This is a blog about music, so there’s no reason to exclude Bach, and perhaps the most intriguing chord ever devised — at least until the Beatles closed “A Day in the Life” with 10 hands on four keyboards more than two centuries later. It comes at the very end of his St Matthew Passion, written in 1727 and performed on three Good Fridays during the composer’s lifetime. The massive work then lay fallow for 85 years until, in 1829, Felix Mendelssohn, aged 20, conducted it in Berlin. After that it became a standard work in the repertoire of choirs and orchestras, a piece meant to accompany and intensify the reflection of Christians at the beginning of the Easter weekend.

I’ve been listening to Otto Klemperer’s 1961 recording with the Philharmonia Orchestra and Choir, and an all-star group of soloists including Dietrich Fischer-Dieskau, Peter Pears and Elizabeth Schwarzkopf.
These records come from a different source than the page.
/-- A line command: a line number out of range completes with BAD_VALUE. -/
def State.lineCommand (s : State) (run : State → LineIx → State) : State :=
  match s.paramLine with
  | none => s.complete .badValue []
  | some l => run s l

/-- LINE CONFIG on a line: the state check before the range check (R158). -/
def State.configureLine (s : State) (l : LineIx) : State :=
  if (s.line l).state ≠ .disabled then s.completeLine l .badState
  else
    match s.paramLineConfig with
    | some c => (s.updLine l (fun ln => { ln with config := c })).completeLine l .ok
    | none => s.completeLine l .badValue

/-- LINE CONFIG. -/
def execLineConfig (s : State) : Result :=
  .next (s.commandStep (fun k => k == 0x40) (fun t => t.lineCommand State.configureLine))

/-- LINE ENABLE on a line (R158). -/
def State.enableLine (s : State) (l : LineIx) : State :=
  match (s.line l).state with
  | .disabled =>
    (s.updLine l (fun ln => { ln with state := .active, assembler := .hunt })).completeLine l .ok
  | .active => s.completeLine l .ok
  | .restarting => s.completeLine l .badState

/-- LINE ENABLE. -/
def execLineEnable (s : State) : Result :=
  .next (s.commandStep (fun k => k == 0x41) (fun t => t.lineCommand State.enableLine))

/-- A Line Unit with its transmitter stopped, its request queue emptied, its partial frame and its
reply slots discarded (R155 steps 1 to 3). -/
def Line.stopped (ln : Line) : Line :=
  { ln with transmitting := none, requests := [], assembler := .hunt, replies := [] }

/-- A command-begun restart of an ACTIVE line (R155), completed in the step if no session of the
line is other than IDLE (R157). -/
def State.beginRestart (s : State) (l : LineIx) (fin : RestartEnd) : State :=
  let s := ((s.updLine l Line.stopped).emptyNotices l).restartSessions l .lineRestart true
  let s := s.updLine l (fun ln => { ln with state := .restarting, restartEnd := fin })
  { s with longCommand := some (.restartLine l) }.completeRestart l

/-- LINE RESTART on a line (R158). -/
def State.restartLine (s : State) (l : LineIx) : State :=
  match (s.line l).state with
  | .active => s.beginRestart l .active
  | .disabled => s.completeLine l .badState
  | .restarting => s.completeLine l .badState

/-- LINE RESTART. -/
def execLineRestart (s : State) : Result :=
  .next (s.commandStep (fun k => k == 0x43) (fun t => t.lineCommand State.restartLine))

/-- LINE DISABLE on a line (R158). -/
def State.disableLine (s : State) (l : LineIx) : State :=
  match (s.line l).state with
  | .active => s.beginRestart l .disabled
  | .disabled => s.completeLine l .ok
  | .restarting => s.completeLine l .badState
As was the fashion in those days, Klemperer takes it slowly, emphasising the breadth of the choral melodies, filling the space (and three CDs) with the sound of a large vocal group and an orchestra using modern instruments. Today’s interpreters favour period instruments, a smaller choir and a brisker tempo, sometimes knocking a whole hour off Klemperer’s three hours and 45 minutes. I’m with Otto on this one.
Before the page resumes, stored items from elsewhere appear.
/-! ### Serial lines -/

/-- R147, R148: a character in HUNT, LENGTH and BODY, and the gap limit. A character that does not reach
the assembler is discarded. -/
def Obligations.FrameAssembly : Prop :=
  ∀ (s : State) (l : LineIx) (ch : RxChar),
    let ln := s.line l
    let marked := errorMark ln.config.parity ch
    (ln.hears = true → ln.assembler = .hunt →
      ∃ t, exec (.requestSyncByte l ch) s = .next t ∧ OnlyLine s t l
        { ln with assembler := if ch.data = 0xA5#8 ∧ marked = false then .length else .hunt }) ∧
    (ln.hears = true → ln.assembler = .length →
      ∃ t, exec (.lengthByte l ch) s = .next t ∧ OnlyLine s t l
        (if marked = true then
          { ln with assembler := .hunt, causes := ln.causes ||| 1#3,
                    counters := { ln.counters with charError := countUp ln.counters.charError } }
        else if ch.data.toNat < 4 ∨ 44 < ch.data.toNat then
          { ln with assembler := .hunt, causes := ln.causes ||| 2#3,
                    counters := { ln.counters with badLength := countUp ln.counters.badLength } }
        else { ln with assembler := .body ch.data.toNat [] false })) ∧
    (∀ (n : Nat) (bytes : List Byte) (bad : Bool),
      ln.hears = true → ln.assembler = .body n bytes bad → bytes.length + 1 < n + 2 →
      ∃ t, exec (.bodyCharacter l ch) s = .next t ∧ OnlyLine s t l
        { ln with assembler := .body n (bytes ++ [ch.data]) (bad || marked) }) ∧
    (∀ idle : Nat, ln.state = .active → ln.assembler ≠ .hunt →
      ln.config.gapLimit * characterTime ln.config < idle →
      ∃ t, exec (.gapLimitExpiry l idle) s = .next t ∧ OnlyLine s t l
        { ln with assembler := .hunt, causes := ln.causes ||| 2#3,
                  counters := { ln.counters with truncated := countUp ln.counters.truncated } }) ∧
    (ln.hears = false →
      exec (.requestSyncByte l ch) s = .next s ∧ exec (.lengthByte l ch) s = .next s ∧
        exec (.bodyCharacter l ch) s = .next s ∧ exec (.frameReceived l ch) s = .next s)

/-- R149: the four tests of a complete frame, in their order. -/
def Obligations.CompleteFrameIsJudged : Prop :=
  ∀ (s : State) (l : LineIx) (ch : RxChar) (n : Nat) (bytes : List Byte) (bad : Bool),
    let ln := s.line l
    let all := bytes ++ [ch.data]
    let body := all.take n
    ln.hears = true → ln.assembler = .body n bytes bad → bytes.length + 1 = n + 2 →
    ∃ t, exec (.frameReceived l ch) s = .next t ∧ OnlyLine s t l
      (if bad = true ∨ errorMark ln.config.parity ch = true then
        { ln with assembler := .hunt, causes := ln.causes ||| 1#3,
                  counters := { ln.counters with charError := countUp ln.counters.charError } }
      else if all.drop n ≠ crcBytes (byteOf n :: body) then
        { ln with assembler := .hunt, causes := ln.causes ||| 2#3,
                  counters := { ln.counters with crc := countUp ln.counters.crc } }
      else if (body.getD 0 0#8).toNat / 16 ≠ 1 then
        { ln with assembler := .hunt, causes := ln.causes ||| 2#3,
                  counters := { ln.counters with badVersion := countUp ln.counters.badVersion } }
      else if 4 ≤ ln.requests.length then
        { ln with assembler := .hunt, causes := ln.causes ||| 2#3,
                  counters := { ln.counters with queueDrop := countUp ln.counters.queueDrop } }
      else
        { ln with assembler := .hunt,
                  counters := { ln.counters with good := countUp ln.counters.good },
                  requests := ln.requests ++
                    [{ station := ⟨(body.getD 0 0#8).toNat % 16, Nat.mod_lt _ (by decide)⟩,
                       incarnation := body.getD 1 0#8, tag := body.getD 2 0#8,
                       kind := body.getD 3 0#8, payload := body.drop 4 }] })

/-- R154, R156: a break is counted once and discards the partial frame; on an ACTIVE line with break action
RESTART the restart begins at once. Until RXD has gone high no further low counts, nor does any in HALF
duplex while DEn_N is asserted. The end of the break arms the detector again, and the receiver hears no
character before RXD has been high for one character time. The three values of the break hold, and what the
restart leaves of the line, rest on notes/assumptions/9.md and 17.md. -/
def Obligations.BreakIsDetectedOnce : Prop :=
  ∀ (s : State) (l : LineIx),
    let ln := s.line l
    (∀ low : Nat, ln.state ≠ .disabled → ln.breakHold ≠ .low →
      ln.config.duplex = .full ∨ ln.driverEnabled = false → 2 * characterTime ln.config < low →
      ∃ t, exec (.breakDetected l low) s = .next t ∧ OnlyLine s t l
        (if ln.state = .active ∧ ln.config.breakAction = .restart then
          { ln with state := .restarting, restartStepPending := true, transmitting := none,
                    requests := [], replies := [], assembler := .hunt, breakHold := .low,
                    causes := ln.causes ||| 4#3,
                    counters := { ln.counters with brk := countUp ln.counters.brk } }
        else
          { ln with assembler := .hunt, breakHold := .low, causes := ln.causes ||| 4#3,
                    counters := { ln.counters with brk := countUp ln.counters.brk } })) ∧
    (∀ low : Nat, ln.state = .disabled ∨ ln.breakHold = .low ∨
        (ln.config.duplex = .half ∧ ln.driverEnabled = true) ∨ low ≤ 2 * characterTime ln.config →
      exec (.breakDetected l low) s = .next s) ∧
    (∀ high : Nat, ∃ t, exec (.breakEnd l high) s = .next t ∧ OnlyLine s t l
      { ln with breakHold :=
          if ln.breakHold = .clear ∨ characterTime ln.config ≤ high then .clear else .settling }) ∧
    ∀ ch : RxChar, ln.breakHold ≠ .clear →
      exec (.requestSyncByte l ch) s = .next s ∧ exec (.lengthByte l ch) s = .next s ∧
        exec (.bodyCharacter l ch) s = .next s ∧ exec (.frameReceived l ch) s = .next s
Listening to one CD per day on Thursday, Friday and Saturday mornings, I found myself constantly looking forward to the closing seconds of the climactic chorale, “Wir setzen uns mit Tränen nieder (We sit down with tears)”, in which that extraordinary chord makes its appearance. It’s a C minor 7th — a C, an E flat and a G, with the addition of a B**. It’s with the B — played (I think — I don’t have a score) by one of the three oboes*** — that Bach inserts a dissonance made more enigmatic by its designation as an apoggiatura: a grace-note sliding up a semitone to the next C, delaying the sense of resolution.

The chord has already been played, so unemphatically that you might almost take it for a mistake, three times throughout the eight minutes of this finale to the oratorio; on each occasion it concludes a passage, and the effect grows increasingly unsettling. Its reiteration as the closing chord of the piece carries more emphasis, the grace-note this time held long enough to remove all ambiguity. The dissonance, not the resolution, is what hangs in our minds. The inventor of western harmony wants to disturb us as the Easter story unfolds, and he succeeds.

* A remastered version of Klemperer’s 1961 recording of St Matthew Passion is on the Regis label.

** I really shouldn’t have attempted this piece without a score and a keyboard to hand. My old friend Peter Brown points out that the grace-note is not a B-flat, as I suggested, but a B natural. Sorry to have misled anyone, not least myself.

*** My cousin Penny, who knows a thousand times more about these things than I do, checked the score: it’s played by a pair of flutes in each of the two orchestras.